§ **TASK TO COMPLETE**: Return all of the entries, keeping every word and mark as it is.

== INFORMATION SUPPLIED

-- ==== Sys2Proof/Machine/Index.lean ====
section
/-! DEFINITION. Annn, Fx1E, Fx29, Fx33, Fx55, Fx65 (spec/43_index_memory.md). No access changes I (R116). -/

namespace Sys2Proof.Machine

/-- R110 -/
def execLdI (nnn : Addr12) (s : State) : Res State := .next { s with i := addr16 nnn }

/-- R111 -/
def execAddI (x : Nibble) (s : State) : Res State := .next { s with i := s.i + byte16 (s.reg x) }

/-- R112: the whole of Vx is multiplied. -/
def execLdF (x : Nibble) (s : State) : Res State := .next { s with i := byte16 (s.reg x) * 5 }

/-- R113 -/
def execLdB (x : Nibble) (s : State) : Res State := storeBytes (decimalDigits (s.reg x)) (indexed s 0) s

/-- R114: Vx itself is not stored (assumption log 17). -/
def execStoreRegs (x : Nibble) (s : State) : Res State := storeBytes (firstRegs s x) (indexed s 0) s

/-- R115: Vx itself is not loaded (assumption log 17). -/
def execLoadRegs (x : Nibble) (s : State) : Res State :=
  andThen (loadBytes s x.toNat (indexed s 0)) fun bs => .next (writeRegs bs 0 s)

end Sys2Proof.Machine
end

====

§ **ANSWER TO THE PROBLEM**:
-- ==== Sys2Proof/Machine/Index.lean ====
section
/-! DEFINITION. Annn, Fx1E, Fx29, Fx33, Fx55, Fx65 (spec/43_index_memory.md). No access changes I (R116). -/

namespace Sys2Proof.Machine

/-- R110 -/
def execLdI (nnn : Addr12) (s : State) : Res State := .next { s with i := addr16 nnn }

/-- R111 -/
def execAddI (x : Nibble) (s : State) : Res State := .next { s with i := s.i + byte16 (s.reg x) }

/-- R112: the whole of Vx is multiplied. -/
def execLdF (x : Nibble) (s : State) : Res State := .next { s with i := byte16 (s.reg x) * 5 }

/-- R113 -/
def execLdB (x : Nibble) (s : State) : Res State := storeBytes (decimalDigits (s.reg x)) (indexed s 0) s

/-- R114: Vx itself is not stored (assumption log 17). -/
def execStoreRegs (x : Nibble) (s : State) : Res State := storeBytes (firstRegs s x) (indexed s 0) s

/-- R115: Vx itself is not loaded (assumption log 17). -/
def execLoadRegs (x : Nibble) (s : State) : Res State :=
  andThen (loadBytes s x.toNat (indexed s 0)) fun bs => .next (writeRegs bs 0 s)

end Sys2Proof.Machine
end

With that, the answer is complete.